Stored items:
::::::::

-- ==== Sys2Proof/Certificates/Slice0/Obligations.lean ====
section
/-! DEFINITION. The statements for the provers, `def Obligations.<Name> : Prop`, and the vocabulary they are written in,
which follows the spec's tables and arithmetic and not the model's own operations. -/

namespace Sys2Proof.Spec

open Sys2Proof.Machine

/-! ## Codes and operands -/

/-- The field r8 (30_encoding.md R116). -/
def r8 : Reg8 → Byte
  | .b => 0#8
  | .c => 1#8
  | .d => 2#8
  | .e => 3#8
  | .h => 4#8
  | .l => 5#8
  | .a => 7#8

/-- The field r16, in place at bits 5..4 (30_encoding.md R117). -/
def r16 : Pair → Byte
  | .bc => 0x00#8
  | .de => 0x10#8
  | .hl => 0x20#8
  | .sp => 0x30#8

/-- The field r16stk, in place at bits 5..4 (30_encoding.md R118). -/
def r16stk : StackPair → Byte
  | .bc => 0x00#8
  | .de => 0x10#8
  | .hl => 0x20#8
  | .af => 0x30#8

/-- The field cc, in place at bits 4..3 (30_encoding.md R120). -/
def cc : Cond → Byte
  | .nz => 0x00#8
  | .z => 0x08#8
  | .nc => 0x10#8
  | .c => 0x18#8

/-- A 3-bit field in place at bits 5..3 (30_encoding.md R115). -/
def field3 (b : Fin 8) : Byte := 8#8 * BitVec.ofNat 8 b.val

/-- The views BC, DE, HL (10_state.md R21) and SP, by the field r16. -/
def pairValue (s : State) : Pair → Word
  | .bc => joinBytes s.cpu.b s.cpu.c
  | .de => joinBytes s.cpu.d s.cpu.e
  | .hl => joinBytes s.cpu.h s.cpu.l
  | .sp => s.cpu.sp

/-- The views of the field r16stk (10_state.md R21). -/
def stackPairValue (s : State) : StackPair → Word
  | .bc => joinBytes s.cpu.b s.cpu.c
  | .de => joinBytes s.cpu.d s.cpu.e
  | .hl => joinBytes s.cpu.h s.cpu.l
  | .af => joinBytes s.cpu.a s.cpu.f

/-- The byte registers a pair is made of. -/
def pairRegs : Pair → List Reg8
  | .bc => [.b, .c]
  | .de => [.d, .e]
  | .hl => [.h, .l]
  | .sp => []

/-- The address HL. -/
def hl (s : State) : Word := joinBytes s.cpu.h s.cpu.l

/-- The condition of the field cc (46_control.md R292). -/
def holds (s : State) : Cond → Prop
  | .nz => s.cpu.f.getLsbD 7 = false
  | .z => s.cpu.f.getLsbD 7 = true
  | .nc => s.cpu.f.getLsbD 4 = false
  | .c => s.cpu.f.getLsbD 4 = true

/-- The three forms of a right operand (43_arith8.md, the table before R215): a register, `(HL)`, an immediate. -/
inductive Source where
  | reg (r : Reg8)
  | mem
  | imm (n : Byte)
  deriving DecidableEq, Repr

/-- The operand's byte. -/
def Source.value (s : State) : Source → Byte
  | .reg r => s.reg r
  | .mem => busRead s (hl s)
  | .imm n => n

/-- The cost of a two-operand instruction of that form. -/
def Source.cost : Source → Nat
  | .reg _ => 1
  | .mem => 2
  | .imm _ => 2

/-- The bytes of the two-operand instruction with operation field `y` (30_encoding.md R121). -/
def aluBytes (y : Byte) : Source → List Byte
  | .reg r => [0x80#8 + 8#8 * y + r8 r]
  | .mem => [0x86#8 + 8#8 * y]
  | .imm n => [0xC6#8 + 8#8 * y, n]

/-! ## What an instruction does and leaves -/

/-- The byte registers outside `dest` are as before. -/
def RegsKept (dest : List Reg8) (s t : State) : Prop := ∀ r, r ∉ dest → t.reg r = s.reg r

/-- `i` has the bytes `bytes`; executed at `s` it completes in `t`, with PC at `target` and `cost` cycles charged. -/
structure Goes (i : Instr) (bytes : List Byte) (target : Word) (cost : Nat) (s t : State) : Prop where
  encoding : encode i = bytes
  completes : exec i s = .next t
  pc : t.cpu.pc = target
  next : t.cpu.next = some (s.now + cost)

/-- `Goes` to the instruction after it (30_encoding.md R112, R113). -/
def Runs (i : Instr) (bytes : List Byte) (cost : Nat) (s t : State) : Prop :=
  Goes i bytes (s.cpu.pc + BitVec.ofNat 16 bytes.length) cost s t

/-- No memory, device or global state changes: IF, IE, the Timer, the Display Controller, the storage, the platform, every byte
a read gives, the host's events, `now` and `fatal`. -/
structure Outside (s t : State) : Prop where
  ifReg : t.cpu.ifReg = s.cpu.ifReg
  ie : t.cpu.ie = s.cpu.ie
  timer : t.timer = s.timer
  lcd : t.lcd = s.lcd
  mem : t.mem = s.mem
  platform : t.platform = s.platform
  hostEvents : t.hostEvents = s.hostEvents
  now : t.now = s.now
  fatal : t.fatal = s.fatal
  reads : ∀ a : Word, busRead t a = busRead s a

/-- An instruction that changes byte registers of `dest`, F, PC and the watermark at most. -/
def RegisterOnly (i : Instr) (bytes : List Byte) (cost : Nat) (dest : List Reg8) (s t : State) : Prop :=
  Runs i bytes cost s t ∧ Outside s t ∧ RegsKept dest s t ∧ t.cpu.sp = s.cpu.sp ∧ t.cpu.ime = s.cpu.ime
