-- ==== Sys2Proof/Laws/Bus.lean ====
section
/-! SUPPORT. What a bus read answers in each region of the map, and everything a bus write can change. -/

namespace Sys2Proof.Machine

/-! ## Reads -/

/-- The bus read as one chain over the units of the core and then the platform. -/
theorem busRead_chain (s : State) (a : Word) :
    busRead s a =
      ((((cpuRead s a).or (timerRead s a)).or (lcdRead s a)).or (s.platform.findSome? (platformRead s a))).getD
        Config.openBus := by
  unfold busRead State.components
  simp only [List.cons_append, List.nil_append, List.findSome?, componentRead, List.findSome?_map]
  rcases cpuRead s a with _ | _ <;> rcases timerRead s a with _ | _ <;> rcases lcdRead s a with _ | _ <;> rfl

theorem inWindow_iff (first last : Nat) (a : Word) :
    inWindow first last a = true ↔ first ≤ a.toNat ∧ a.toNat ≤ last := by simp [inWindow]

theorem inWindow_false (first last : Nat) (a : Word) (h : ¬(first ≤ a.toNat ∧ a.toNat ≤ last)) :
    inWindow first last a = false := by simp only [inWindow, decide_eq_false_iff_not]; exact h

theorem word_ne_of_toNat (a b : Word) (h : a.toNat ≠ b.toNat) : ¬a = b := fun e => h (e ▸ rfl)

/-- The CPU answers outside its three places with NO_DATA. -/
theorem cpuRead_none (s : State) (a : Word) (h : a.toNat < 0xFF80) (h' : a.toNat ≠ 0xFF0F) : cpuRead s a = none := by
  unfold cpuRead
  rw [if_neg (by rw [inWindow_iff]; omega), if_neg (word_ne_of_toNat _ _ h'),
    if_neg (word_ne_of_toNat _ _ (by show a.toNat ≠ 0xFFFF; omega))]

/-- The Timer answers outside its four registers with NO_DATA. -/
theorem timerRead_none (s : State) (a : Word) (h : a.toNat < 0xFF04 ∨ 0xFF07 < a.toNat) : timerRead s a = none := by
  unfold timerRead
  rw [if_neg (word_ne_of_toNat _ _ (by show a.toNat ≠ 0xFF04; omega)),
    if_neg (word_ne_of_toNat _ _ (by show a.toNat ≠ 0xFF05; omega)),
    if_neg (word_ne_of_toNat _ _ (by show a.toNat ≠ 0xFF06; omega)),
    if_neg (word_ne_of_toNat _ _ (by show a.toNat ≠ 0xFF07; omega))]

/-- The Display Controller answers outside VRAM, OAM and its register bank with NO_DATA. -/
theorem lcdRead_none (s : State) (a : Word) (h1 : a.toNat < 0x8000 ∨ 0x9FFF < a.toNat)
    (h2 : a.toNat < 0xFE00 ∨ 0xFE9F < a.toNat) (h3 : a.toNat < 0xFF40 ∨ 0xFF4B < a.toNat) : lcdRead s a = none := by
  unfold lcdRead lcdDecodesRam
  rw [inWindow_false _ _ _ (by omega), inWindow_false _ _ _ (by omega), inWindow_false _ _ _ (by omega)]
  rfl

/-- VRAM and OAM. -/
theorem lcdRead_ram (s : State) (a : Word) (h : (0x8000 ≤ a.toNat ∧ a.toNat ≤ 0x9FFF) ∨ (0xFE00 ≤ a.toNat ∧ a.toNat ≤ 0xFE9F)) :
    lcdRead s a = some (s.mem.read a.toNat) := by
  unfold lcdRead lcdDecodesRam
  rcases h with h | h
  · rw [(inWindow_iff 0x8000 0x9FFF a).2 h]; rfl
  · rw [(inWindow_iff 0xFE00 0xFE9F a).2 h, Bool.or_true]; rfl

theorem workRamCell_none (a : Word) (h : a.toNat < 0xC000 ∨ 0xFDFF < a.toNat) : workRamCell a = none := by
  unfold workRamCell
  rw [inWindow_false _ _ _ (by omega), inWindow_false _ _ _ (by omega)]
  rfl

theorem workRamCell_direct (a : Word) (h : 0xC000 ≤ a.toNat ∧ a.toNat ≤ 0xDFFF) : workRamCell a = some a.toNat := by
  unfold workRamCell
  rw [(inWindow_iff _ _ _).2 h]
  rfl

theorem workRamCell_echo (a : Word) (h : 0xE000 ≤ a.toNat ∧ a.toNat ≤ 0xFDFF) :
    workRamCell a = some (a.toNat - 0x2000) := by
  unfold workRamCell
  rw [inWindow_false _ _ _ (by omega), (inWindow_iff _ _ _).2 h]
  rfl

/-- The cell of the work RAM lies in its direct window. -/
theorem workRamCell_range (a : Word) (k : Nat) (h : workRamCell a = some k) : 0xC000 ≤ k ∧ k ≤ 0xDFFF := by
  unfold workRamCell at h
  split at h
  · rename_i hw
    rw [inWindow_iff] at hw
    obtain rfl := Option.some.inj h
    exact hw
  · split at h
    · rename_i hw
      rw [inWindow_iff] at hw
      obtain rfl := Option.some.inj h
      omega
    · cases h

theorem isStorage_iff (a : Nat) :
    isStorage a = true ↔
      a ≤ 0x9FFF ∨ (0xC000 ≤ a ∧ a ≤ 0xDFFF) ∨ (0xFE00 ≤ a ∧ a ≤ 0xFE9F) ∨ (0xFF80 ≤ a ∧ a ≤ 0xFFFE) := by
  simp [isStorage]

/-- The addresses that a unit of the core decodes. -/
theorem coreDecodes_iff (a : Word) :
    coreDecodes a = true ↔
      (0x8000 ≤ a.toNat ∧ a.toNat ≤ 0x9FFF) ∨ (0xFE00 ≤ a.toNat ∧ a.toNat ≤ 0xFE9F) ∨ (0xFF04 ≤ a.toNat ∧ a.toNat ≤ 0xFF07) ∨
      a.toNat = 0xFF0F ∨ (0xFF40 ≤ a.toNat ∧ a.toNat ≤ 0xFF4B) ∨ 0xFF80 ≤ a.toNat := by
  have hlt := a.isLt
  have e : a = 0xFF0F#16 ↔ a.toNat = 0xFF0F := ⟨fun h => h ▸ rfl, fun h => BitVec.eq_of_toNat_eq h⟩
  simp only [coreDecodes, lcdDecodesRam, Bool.or_eq_true, inWindow_iff, beq_iff_eq, e]
  omega

/-- The storage of the core. -/
theorem coreRam_iff (a : Word) :
    coreRam a = true ↔
      (0x8000 ≤ a.toNat ∧ a.toNat ≤ 0x9FFF) ∨ (0xFE00 ≤ a.toNat ∧ a.toNat ≤ 0xFE9F) ∨
      (0xFF80 ≤ a.toNat ∧ a.toNat ≤ 0xFFFE) := by
  simp only [coreRam, lcdDecodesRam, Bool.or_eq_true, inWindow_iff, or_assoc]

/-- What the core decodes is its storage, a register of the CPU or of the Timer, or a register of the display's bank. -/
theorem core_cases (a : Word) (h : coreDecodes a = true) :
    coreRam a = true ∨
    (a = 0xFF0F#16 ∨ a = 0xFFFF#16 ∨ a = 0xFF04#16 ∨ a = 0xFF05#16 ∨ a = 0xFF06#16 ∨ a = 0xFF07#16) ∨
    (0xFF40 ≤ a.toNat ∧ a.toNat ≤ 0xFF4B) := by
  rw [coreDecodes_iff] at h
  rw [coreRam_iff]
  have hlt := a.isLt
  have e : ∀ b : Word, a.toNat = b.toNat → a = b := fun b h => BitVec.eq_of_toNat_eq h
  have h1 := e 0xFF0F#16
  have h2 := e 0xFFFF#16
  have h3 := e 0xFF04#16
  have h4 := e 0xFF05#16
  have h5 := e 0xFF06#16
  have h6 := e 0xFF07#16
  simp only [BitVec.toNat_ofNat] at h1 h2 h3 h4 h5 h6
  by_cases g : a.toNat = 0xFF0F ∨ a.toNat = 0xFFFF ∨ (0xFF04 ≤ a.toNat ∧ a.toNat ≤ 0xFF07)
  · refine .inr (.inl ?_)
    rcases g with g | g | g
    · exact .inl (h1 g)
    · exact .inr (.inl (h2 g))
    · rcases (by omega : a.toNat = 0xFF04 ∨ a.toNat = 0xFF05 ∨ a.toNat = 0xFF06 ∨ a.toNat = 0xFF07) with g | g | g | g
      · exact .inr (.inr (.inl (h3 g)))
      · exact .inr (.inr (.inr (.inl (h4 g))))
      · exact .inr (.inr (.inr (.inr (.inl (h5 g)))))
      · exact .inr (.inr (.inr (.inr (.inr (h6 g)))))
  · omega

/-- Where no unit of the core decodes, the platform answers, or the open bus. -/
theorem busRead_platform (s : State) (a : Word) (h : coreDecodes a = false) :
    busRead s a = (s.platform.findSome? (platformRead s a)).getD 0xFF#8 := by
  have hn : ¬coreDecodes a = true := by rw [h]; exact Bool.false_ne_true
  rw [coreDecodes_iff] at hn
  rw [busRead_chain, cpuRead_none s a (by omega) (by omega), timerRead_none s a (by omega),
    lcdRead_none s a (by omega) (by omega) (by omega)]
  rfl

/-- A bus read of the core's storage. -/
theorem busRead_coreRam (s : State) (a : Word) (h : coreRam a = true) : busRead s a = s.mem.read a.toNat := by
  rw [coreRam_iff] at h
  rw [busRead_chain]
  by_cases hh : 0xFF80 ≤ a.toNat
  · have : cpuRead s a = some (s.mem.read a.toNat) := by
      unfold cpuRead
      rw [(inWindow_iff _ _ _).2 (by omega)]
      rfl
    rw [this]
    rfl
  · rw [cpuRead_none s a (by omega) (by omega), timerRead_none s a (by omega), lcdRead_ram s a (by omega)]
    rfl

/-- A bus read with the default platform, outside the core. -/
theorem busRead_default (s : State) (a : Word) (hp : s.platform = defaultPlatform) (h : coreDecodes a = false) :
    busRead s a =
      ((if inWindow 0x0000 0x7FFF a then some (s.mem.read a.toNat) else none).or ((workRamCell a).map s.mem.read)).getD
        0xFF#8 := by
  rw [busRead_platform s a h, hp]
  simp only [defaultPlatform, List.findSome?, platformRead]
  split <;> cases (workRamCell a).map s.mem.read <;> simp_all

/-- With the default platform, a bus read of an address that storage backs. -/
theorem busRead_storage (s : State) (a : Word) (hp : s.platform = defaultPlatform) (h : isStorage a.toNat = true) :
    busRead s a = s.mem.read a.toNat := by
  rw [isStorage_iff] at h
  by_cases hc : coreDecodes a = true
  · exact busRead_coreRam s a (by rw [coreRam_iff]; rw [coreDecodes_iff] at hc; omega)
  · rw [busRead_default s a hp (Bool.eq_false_iff.2 hc)]
    rw [coreDecodes_iff] at hc
    by_cases hr : a.toNat ≤ 0x7FFF
    · rw [(inWindow_iff 0 0x7FFF a).2 (by omega)]
      rfl
    · rw [inWindow_false 0 0x7FFF a (by omega), workRamCell_direct a (by omega)]
      rfl

/-- With the default platform, a bus read in the echo of the work RAM. -/
theorem busRead_echo (s : State) (a : Word) (hp : s.platform = defaultPlatform)
    (h : 0xE000 ≤ a.toNat ∧ a.toNat ≤ 0xFDFF) : busRead s a = s.mem.read (a.toNat - 0x2000) := by
  rw [busRead_default s a hp (Bool.eq_false_iff.2 (by rw [Ne, coreDecodes_iff]; omega)),
    inWindow_false 0 0x7FFF a (by omega), workRamCell_echo a h]
  rfl

/-- With the default platform, a bus read of an address that nothing decodes. -/
theorem busRead_open (s : State) (a : Word) (hp : s.platform = defaultPlatform)
    (h : (0xA000 ≤ a.toNat ∧ a.toNat ≤ 0xBFFF) ∨ (0xFEA0 ≤ a.toNat ∧ a.toNat ≤ 0xFF03) ∨
      (0xFF08 ≤ a.toNat ∧ a.toNat ≤ 0xFF0E) ∨ (0xFF10 ≤ a.toNat ∧ a.toNat ≤ 0xFF3F) ∨
      (0xFF4C ≤ a.toNat ∧ a.toNat ≤ 0xFF7F)) : busRead s a = 0xFF#8 := by
  rw [busRead_default s a hp (Bool.eq_false_iff.2 (by rw [Ne, coreDecodes_iff]; omega)),
    inWindow_false 0 0x7FFF a (by omega), workRamCell_none a (by omega)]
  rfl

theorem busRead_if (s : State) : busRead s 0xFF0F#16 = s.cpu.ifReg := rfl
theorem busRead_ie (s : State) : busRead s 0xFFFF#16 = s.cpu.ie := rfl
theorem busRead_div (s : State) : busRead s 0xFF04#16 = hi s.timer.counter := rfl
theorem busRead_tima (s : State) : busRead s 0xFF05#16 = s.timer.tima := rfl
theorem busRead_tma (s : State) : busRead s 0xFF06#16 = s.timer.tma := rfl
theorem busRead_tac (s : State) : busRead s 0xFF07#16 = s.timer.tac := rfl
theorem busRead_lcdc (s : State) : busRead s 0xFF40#16 = s.lcd.lcdc := rfl
theorem busRead_stat (s : State) : busRead s 0xFF41#16 = s.lcd.stat := rfl
theorem busRead_scy (s : State) : busRead s 0xFF42#16 = s.lcd.scy := rfl
theorem busRead_scx (s : State) : busRead s 0xFF43#16 = s.lcd.scx := rfl
theorem busRead_ly (s : State) : busRead s 0xFF44#16 = s.lcd.ly := rfl
theorem busRead_lyc (s : State) : busRead s 0xFF45#16 = s.lcd.lyc := rfl
theorem busRead_dma (s : State) : busRead s 0xFF46#16 = s.lcd.dma := rfl
theorem busRead_bgp (s : State) : busRead s 0xFF47#16 = s.lcd.bgp := rfl
theorem busRead_obp0 (s : State) : busRead s 0xFF48#16 = s.lcd.obp0 := rfl
theorem busRead_obp1 (s : State) : busRead s 0xFF49#16 = s.lcd.obp1 := rfl
theorem busRead_wy (s : State) : busRead s 0xFF4A#16 = s.lcd.wy := rfl
theorem busRead_wx (s : State) : busRead s 0xFF4B#16 = s.lcd.wx := rfl

/-- What a platform component's answer depends on. -/
theorem platformRead_congr (s t : State) (hm : t.mem = s.mem) (hn : t.now = s.now) (a : Word) :
    platformRead t a = platformRead s a := by
  funext c
  cases c <;> simp only [platformRead, hm, hn]

/-- What a bus read depends on: the storage, the platform, the cycle, the two interrupt registers, the Timer and the Display
Controller. -/
theorem busRead_congr (s t : State) (hm : t.mem = s.mem) (hp : t.platform = s.platform) (hn : t.now = s.now)
    (hi : t.cpu.ifReg = s.cpu.ifReg) (he : t.cpu.ie = s.cpu.ie) (ht : t.timer = s.timer) (hl : t.lcd = s.lcd) (a : Word) :
    busRead t a = busRead s a := by
  rw [busRead_chain, busRead_chain, platformRead_congr s t hm hn, hp]
  simp only [cpuRead, timerRead, lcdRead, hm, hi, he, ht, hl]

/-! ## Writes -/

/-- Everything of the CPU but IF and IE is the same. -/
def SameCore (s t : State) : Prop := t.cpu = { s.cpu with ifReg := t.cpu.ifReg, ie := t.cpu.ie }

/-- The unit states that no bus write reaches are the same. -/
def SameGlobals (s t : State) : Prop := t.hostEvents = s.hostEvents ∧ t.now = s.now ∧ t.fatal = s.fatal

theorem SameCore.rfl' (s : State) : SameCore s s := rfl

theorem SameCore.trans {s t u : State} (h : SameCore s t) (h' : SameCore t u) : SameCore s u := by
  unfold SameCore at *
  rw [h', h]

/-- A register that is neither IF nor IE is the same. -/
theorem SameCore.field {s t : State} {β : Type} (h : SameCore s t) (g : Cpu → β)
    (hg : ∀ c i e, g { c with ifReg := i, ie := e } = g c) : g t.cpu = g s.cpu := by
  rw [h, hg]

theorem SameGlobals.rfl' (s : State) : SameGlobals s s := ⟨rfl, rfl, rfl⟩

theorem SameGlobals.trans {s t u : State} (h : SameGlobals s t) (h' : SameGlobals t u) : SameGlobals s u :=
  ⟨h'.1.trans h.1, h'.2.1.trans h.2.1, h'.2.2.trans h.2.2⟩

/-- Everything `RequestInterrupt` does. -/
theorem requestInterrupt_spec (i : Nat) (s : State) :
    requestInterrupt i s = { s with cpu := { s.cpu with ifReg := withBit s.cpu.ifReg i true } } := rfl

theorem requestInterrupt_core (i : Nat) (s : State) : SameCore s (requestInterrupt i s) := rfl

/-- Everything an edge-bracketed change of the Timer does. -/
theorem timerChange_spec (t : Timer) (s : State) :
    (timerChange t s = { s with timer := t }) ∨
    (t.tima = 0xFF#8 ∧
      timerChange t s =
        { s with timer := { t with tima := t.tma }, cpu := { s.cpu with ifReg := withBit s.cpu.ifReg 2 true } }) ∨
    (timerChange t s = { s with timer := { t with tima := t.tima + 1#8 } }) := by
  unfold timerChange incTima
  split
  · split
    · rename_i h
      exact .inr (.inl ⟨h, rfl⟩)
    · exact .inr (.inr rfl)
  · exact .inl rfl

theorem timerChange_core (t : Timer) (s : State) : SameCore s (timerChange t s) := by
  rcases timerChange_spec t s with h | ⟨-, h⟩ | h <;> rw [h] <;> rfl

theorem timerChange_rest (t : Timer) (s : State) :
    (timerChange t s).lcd = s.lcd ∧ (timerChange t s).mem = s.mem ∧ SameGlobals s (timerChange t s) := by
  rcases timerChange_spec t s with h | ⟨-, h⟩ | h <;> rw [h] <;> exact ⟨rfl, rfl, rfl, rfl, rfl⟩

theorem timerChange_platform (t : Timer) (s : State) : (timerChange t s).platform = s.platform := by
  rcases timerChange_spec t s with h | ⟨-, h⟩ | h <;> rw [h]
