/-- A power-down is mode 0, LY 0 with its comparison, and the watermark suspended (49_display.md R364). -/
theorem lcdPowerDown_compared (s : State) :
    lcdPowerDown s =
      { compared { s with lcd := { s.lcd with stat := s.lcd.stat &&& 0xFC#8, ly := 0#8 } } with
        lcd :=
          { (compared { s with lcd := { s.lcd with stat := s.lcd.stat &&& 0xFC#8, ly := 0#8 } }).lcd with
            next := none } } := by
  have hmode : withMode s.lcd.stat 0#2 = s.lcd.stat &&& 0xFC#8 := (withMode_eq _ _).trans BitVec.or_zero
  rw [lcdPowerDown, lcdSetLy_eq, hmode]

/-- A write to the register at offset `i` of the display's bank. -/
theorem busWrite_bank (i : Nat) (s : State) (v : Byte) {a : Word} {u : State} (ha : a.toNat = 0xFF40 + i) (hi : i < 12)
    (hu : lcdRegWrite i v s = u) : busWrite s a v = platformWrite a v u := by
  rw [busWrite_lcdReg s a v (by omega), ha, Nat.add_sub_cancel_left, hu]

/-- Settles O54: each write is the register's own effect, and the platform's part after it. -/
theorem displayWrites : Obligations.DisplayWrites := by
  intro s v
  refine ⟨busWrite_bank 2 s v rfl (by decide) rfl, busWrite_bank 3 s v rfl (by decide) rfl,
    busWrite_bank 7 s v rfl (by decide) rfl, busWrite_bank 8 s v rfl (by decide) rfl,
    busWrite_bank 9 s v rfl (by decide) rfl, busWrite_bank 10 s v rfl (by decide) rfl,
    busWrite_bank 11 s v rfl (by decide) rfl, busWrite_bank 1 s v rfl (by decide) rfl,
    busWrite_bank 4 s v rfl (by decide) rfl, busWrite_bank 5 s v rfl (by decide) (lcdCompare_eq _),
    busWrite_bank 6 s v rfl (by decide) rfl, fun hkept => busWrite_bank 0 s v rfl (by decide) ?_,
    fun hold hnew => busWrite_bank 0 s v rfl (by decide) ?_⟩
  · show lcdWriteLcdc v s = _
    exact if_neg (by simpa using hkept)
  · show lcdWriteLcdc v s = _
    exact (if_pos (by rw [hold, hnew]; rfl)).trans (lcdPowerDown_compared _)

/-! ## The sequencer -/

theorem lcdSequence_of_due (h : s.lcd.next = some s.now) : lcdSequence s = lcdStep s := if_pos h

theorem frameTime_eq (h : s.lcd.onCycle ≤ s.now) : frameTime s = (s.now - s.lcd.onCycle) % 17556 := by
  show (((s.now : Int) - s.lcd.onCycle) % 17556).toNat = _
  omega

/-- The sequencer by line and position counted from power-up. -/
theorem lcdStep_eq (hon : s.lcd.onCycle ≤ s.now) (hline : line = (s.now - s.lcd.onCycle) % 17556 / 114)
    (hpos : pos = (s.now - s.lcd.onCycle) % 17556 % 114) :
    lcdStep s =
      if line < 144 then
        if pos = 0 then lcdLineStart line s else if pos = 20 then lcdTransferStart line s else lcdHblankStart s
      else lcdVblankLine line s := by
  unfold lcdStep
  rw [frameTime_eq hon, hline, hpos]
  rfl

theorem lcdLineStart_zero (s : State) :
    lcdLineStart 0 s =
      lcdWait 20 (entered 2#8 (some 5) (compared
        { s with lcd := { s.lcd with ly := 0#8, winLine := 0, frameNext := List.replicate 144 none } })) := by
  rw [lcdLineStart, lcdSetMode_eq, lcdSetLy_eq]
  rfl

theorem lcdLineStart_pos (hline : 0 < line) (s : State) :
    lcdLineStart line s =
      lcdWait 20 (entered 2#8 (some 5) (compared { s with lcd := { s.lcd with ly := BitVec.ofNat 8 line } })) := by
  rw [lcdLineStart, lcdSetMode_eq, lcdSetLy_eq, if_neg hline.ne']
  rfl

::::::::

EXERCISE PROMPT ->
From the records above, transcribe without alteration every line from the one with "(a = 0xFF0F#16" to the one with "have h1 := e 0xFF0F#16", inclusive.

RESPONSE BELOW ->
    (a = 0xFF0F#16 ∨ a = 0xFFFF#16 ∨ a = 0xFF04#16 ∨ a = 0xFF05#16 ∨ a = 0xFF06#16 ∨ a = 0xFF07#16) ∨
    (0xFF40 ≤ a.toNat ∧ a.toNat ≤ 0xFF4B) := by
  rw [coreDecodes_iff] at h
  rw [coreRam_iff]
  have hlt := a.isLt
  have e : ∀ b : Word, a.toNat = b.toNat → a = b := fun b h => BitVec.eq_of_toNat_eq h
  have h1 := e 0xFF0F#16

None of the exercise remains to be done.